Durante a investigação, como já dito, podemos nos deparar com outras hepatopatias crônicas. As principais que devem ser ativamente investigadas são: doença de Wilson, deficiência de alfa-1 antitripsina, hipertireoidismo, doença celíaca, colangite biliar primária e colangite esclerosante primária.
Classificação de gravidade
Durante a avaliação de gravidades de pacientes com doença hepática alcoólica devemos utilizar escores específicos e alguns exames. Os principais utilizados são: Maddrey, INR alargado, hipoalbuminemia e MELD.
A função discriminante de Maddrey (IFD) avalia a gravidade e mortalidade de pacientes com hepatite alcoólica. Valores superiores a 32 indicam alta mortalidade a curto prazo e benefícios com o tratamento medicamentoso.
Já o MELD é um modelo estatístico que prevê a sobrevida de pacientes com cirrose hepática. Utilizamos esses valores para indicar a ordem na lista de transplante hepático.
Tratamento da doença hepática alcoólica
O tratamento da doença hepática consiste basicamente na abstinência alcoólica. A interrupção desse hábito pode gerar reversão de grande parte da sintomatologia. Diferente de outras hepatopatias, o fato do álcool se apresentar por lesão polimorfonuclear em região perivenular pode aliviar a pressão sobre essas vênulas e restaurar a função hepática.

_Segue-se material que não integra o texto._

/-- An instance has neither retired nor been released. -/
def Inst.unretired (i : Inst) : Bool := i.st != .retired && i.st != .released

/-- An instance executes on a core. -/
def Inst.onCore (i : Inst) (c : Nat) : Bool := i.st == .executing c

/-- An instance lies in a core's prefetched slot. -/
def Inst.prefOn (i : Inst) (c : Nat) : Bool := i.st == .prefetched c

/-- A band's ready list. -/
def readyOf (s : State) (b : Nat) : List (Nat × Key) := s.gr.ready.getD b []

/-- A band's ready list replaced. -/
def setReady (b : Nat) (l : List (Nat × Key)) (s : State) : State :=
  { s with gr := { s.gr with ready := putAt 4 s.gr.ready b l, readyPeak := max s.gr.readyPeak l.length } }

/-- Nodes in ascending node number. -/
def putByNum (n : Node) : List Node → List Node
  | [] => [n]
  | x :: xs => if n.num < x.num then n :: x :: xs else x :: putByNum n xs

/-- Nodes sorted by number. -/
def byNum (ns : List Node) : List Node := ns.foldl (fun l n => putByNum n l) []

/-! Cores (R206 to R209, R217, R232). -/

/-- The present affinity core of a node (R217). -/
def affinityOf (s : State) (n : Node) : Nat :=
  match smGet s.gr.affinity n.num with | 0 => n.affinity | k + 1 => k

/-- A core takes part in dispatch. -/
def coreUp (s : State) (c : Nat) : Bool := decide (c < coreCount s) && !s.gr.coreFault.getLsbD c

/-- Home contexts on a core, bytes. -/
def homeBytes (s : State) (c : Nat) : Nat :=
  (nodes s).foldl (fun a (n : Node) => if affinityOf s n = c then a + n.ctxLen else a) 0

/-- A core has room for a node's context: 192 KiB of home contexts (R209). -/
def hasRoom (s : State) (n : Node) (c : Nat) : Bool :=
  affinityOf s n == c || decide (homeBytes s c + n.ctxLen ≤ 192 * 1024)

/-- A core's prefetched slot is free. -/
def slotFree (s : State) (c : Nat) : Bool := !s.gr.insts.any (fun (i : Inst) => i.prefOn c)

/-- The context of a node moves to a core (R217). -/
def moveTo (n : Node) (c : Nat) (s : State) : State :=
  if affinityOf s n = c then s
  else { s with gr := { s.gr with affinity := smSet s.gr.affinity n.num (c + 1), migrCnt := satInc 32 s.gr.migrCnt } }

/-- A core whose executing slot is free starts the instance in its prefetched slot (R207). -/
def startCore (c : Nat) (s : State) : State :=
  if !coreUp s c || s.gr.insts.any (fun (i : Inst) => i.onCore c) then s
  else { s with gr := { s.gr with
    insts := updFirst (fun (i : Inst) => i.prefOn c) (fun i => { i with st := .executing c, execAt := td0 s }) s.gr.insts } }

/-- An instance leaves its ready list for a core: it takes its place in the in-flight window (R217, R218). -/
def assign (n : Node) (i : Inst) (c : Nat) (s : State) : State :=
  let s := setReady i.band ((readyOf s i.band).filter (· != (i.node, i.key))) s
  let s := updInst i.node i.key (fun x => { x with st := .prefetched c }) (moveTo n c s)
  let fl := s.gr.flight ++ [(i.flow, i.node, i.key)]
  startCore c { s with gr := { s.gr with flight := fl, flightPeak := max s.gr.flightPeak fl.length } }

/-- The instance displaced from a prefetched slot returns to the head of its own ready list (R217). -/
def displace (c : Nat) (s : State) : State :=
  match s.gr.insts.find? (fun (i : Inst) => i.prefOn c) with
  | none => s
  | some i =>
    let s := updInst i.node i.key (fun x => { x with st := .ready }) s
    setReady i.band ((i.node, i.key) :: readyOf s i.band)
      { s with gr := { s.gr with flight := s.gr.flight.filter (fun x => x.2 != (i.node, i.key)) } }

/-- Where an instance can be placed (R217 steps 1 to 3), leaving out some cores: a core, and whether it displaces. -/
def placeFor (s : State) (n : Node) (i : Inst) (out : List Nat) : Option (Nat × Bool) :=
  let ok (c : Nat) : Bool := n.cores.contains c && coreUp s c && !out.contains c
  let a := affinityOf s n
  if ok a && slotFree s a then some (a, false)
  else match (List.range 32).find? (fun c => ok c && slotFree s c && hasRoom s n c) with
    | some c => some (c, false)
    | none =>
      if 2 ≤ i.band then none
      else ((List.range 32).find? (fun c => ok c && hasRoom s n c &&
        s.gr.insts.any (fun (x : Inst) => x.prefOn c && decide (i.band < x.band)))).map (fun c => (c, true))

/-- The instance at a place of a ready list. -/
def instOf (s : State) (k : Nat × Key) : Option Inst := s.gr.insts.find? (fun (i : Inst) => i.node == k.1 && i.key == k.2)

/-- P3 instances in flight. -/
def p3Flight (s : State) : Nat := (s.gr.flight.filter (fun x => (nodeAt s x.2.1).band == 3)).length

/-- The window has no place for an instance of a band (R219). -/
def windowFull (s : State) (b : Nat) : Bool :=
  decide (256 ≤ s.gr.flight.length) || (b == 3 && decide (32 ≤ p3Flight s))

/-- One dispatch: the head of the highest band that can be placed; a lower band only on cores that the heads above it
could not use (R217 step 4). None when nothing can be placed. -/
def dispatchOne (s : State) : Nat → Nat → List Nat → Option State
  | 0, _, _ => none
  | fuel + 1, b, out =>
    match (readyOf s b).head? with
    | none => dispatchOne s fuel (b + 1) out
    | some k =>
      match instOf s k with
      | none => some (setReady b ((readyOf s b).drop 1) s)
      | some i =>
        let n := nodeAt s i.node
        if windowFull s b then dispatchOne s fuel (b + 1) (out ++ n.cores)
        else match placeFor s n i out with
          | some (c, d) => some (assign n i c (if d then displace c s else s))
          | none => dispatchOne s fuel (b + 1) (out ++ n.cores)

/-- A P0 to P2 instance begins or ends to wait for the window (R219). -/
def countWait (s : State) : State :=
  if [0, 1, 2].any (fun b => !(readyOf s b).isEmpty && windowFull s b) then
    (if s.gr.waitAt.isSome then s else { s with gr := { s.gr with waitAt := some (td0 s) } })
  else { s with gr := { s.gr with winWait := winWaited s, waitAt := none } }

/-- Dispatch until nothing more can be placed. -/
def dispatchAll : Nat → State → State
  | 0, s => s
  | fuel + 1, s => match dispatchOne s 4 0 [] with | some s' => dispatchAll fuel s' | none => countWait s

/-! Retirement and flow release (R212, R216, R218, R225 to R227). -/

/-- What a measurement node's outputs stand for in its consumers: its token channels, or its tracker (16 + terminal). -/
def sourceKeys (n : Node) : List Nat :=
  match n.op with
  | .tracker => [16 + n.terminal]
  | .phasor => n.chans | .sequence => n.chans | .impedance => n.chans | .power => n.chans | .energy => n.chans
  | .harmonic => n.chans
  | _ => []

/-- An edge's destination instance has one input fewer to wait for; a void one is noted, and so is the validity that the
source's outputs impose (R227, R231). -/
def arrive (i : Inst) (void : Bool) (s : State) (e : Edge) : State :=
  let inV := if i.mark = 0 then [] else (sourceKeys (nodeAt s i.node)).map (fun k => (k, i.mark))
  updInst e.dst i.key (fun x =>
    if x.st == .waiting then
      { x with count := x.count - 1, voidMask := if void then x.voidMask ||| 2 ^ e.dstPort else x.voidMask
               inV := inV ++ x.inV }
    else x) s

/-- The next instance of a stateful node has one dependence fewer (R212). -/
def nextStateful (n : Node) (key : Key) (s : State) : State :=
  if !n.stateful then s
  else match (s.gr.insts.find? (fun (i : Inst) => i.node == n.num && i.key != key && i.st == .waiting)) with
    | some i => updInst i.node i.key (fun x => { x with count := x.count - 1 }) s
    | none => s

/-- An instance retires void without executing (R226, R227); one that was dispatched keeps its place in the window until
its release. -/
def retireVoid (i : Inst) (s : State) : State :=
  let s := updInst i.node i.key (fun x => { x with st := .retired, void := true, outs := [] }) s
  let s := { s with gr := { s.gr with
    voidCnt := satInc 32 s.gr.voidCnt, ready := s.gr.ready.map (fun l => l.filter (· != (i.node, i.key))) } }
  nextStateful (nodeAt s i.node) i.key s

/-- Ops that read tokens themselves run even when every other input is void: the headbox wave is an input of theirs that is
present (R211). -/
def readsTokens : OpType → Bool
  | .tracker => true | .phasor => true | .incDistance => true | .breakerFailure => true | .svInterp => true
  | .harmonic => true | .harmonic63 => true | .pmu => true | _ => false

/-- Every input of an instance is void. -/
def allVoid (s : State) (i : Inst) : Bool :=
  let n := nodeAt s i.node
  let ports := match graphSec s with
    | some g => (g.edges.filter (fun (e : Edge) => e.dst == i.node)).map (fun (e : Edge) => e.dstPort)
    | none => []
  !readsTokens n.op && !ports.isEmpty && ports.all (fun p => i.voidMask.testBit p)

/-- An instance is stale or has been cancelled (R225, R226). -/
def stale (s : State) (i : Inst) : Bool := i.void || i.epoch != epochOf s i.node

/-- A node that no remaining core with room can run (R232). -/
def coreless (s : State) (n : Node) : Bool :=
  !(nodes s).isEmpty && !n.cores.any (fun c => coreUp s c && hasRoom s n c)

/-- The outputs that a node last released with a value; before the first, 0 and invalid on every port. -/
def prevOuts (s : State) (n : Node) : List OutVal :=
  match s.gr.prev.find? (fun p => p.1 == n.num) with
  | some p => p.2
  | none => (List.range n.outs.length).map (fun k => ⟨k, 0, 1#8⟩)

/-- A node's outputs as an instance without a result leaves them: invalid, with their last values (R231, R232). -/
def lastOuts (s : State) (n : Node) : List OutVal :=
  (prevOuts s n).map (fun (o : OutVal) => { o with qual := withV o.qual 1 })

/-- The instances whose counters have reached 0, in ascending node number. -/
def putNode (i : Inst) : List Inst → List Inst
  | [] => [i]
  | x :: xs => if i.node < x.node then i :: x :: xs else x :: putNode i xs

Em alguns casos, de piora de função hepática agudamente, podemos lançar mão da corticoterapia. Reservamos esse tratamento aos pacientes graves com IFD superior a 32 sem outras contraindicações no momento.
Após a introdução da corticoterapia, observamos se houve ou não resposta no sétimo dia de tratamento com melhora do IDF ou escore de Lille <0,45. Além da corticoterapia, temos como opção o uso da pentoxifilina.
Para alguns pacientes, entretanto, a terapêutica não é satisfatória. Além disso, de forma crônica, devemos sempre avaliar a possibilidade de tratamento definitivo para essa entidade. Em todos pacientes com MELD igual ou maior a 15 devemos listá-los na lista de transplante hepático. Outras condições associadas podem também indicar tal terapêutica como hepatocarcinoma, hipertensão portopulmonar, polineuropatia amiloide familiar e fibrose cística.
Pacientes com hepatite alcoólica grave que não respondem à corticoterapia também podem ser requisitados para ir ao transplante devido à falha de tratamento.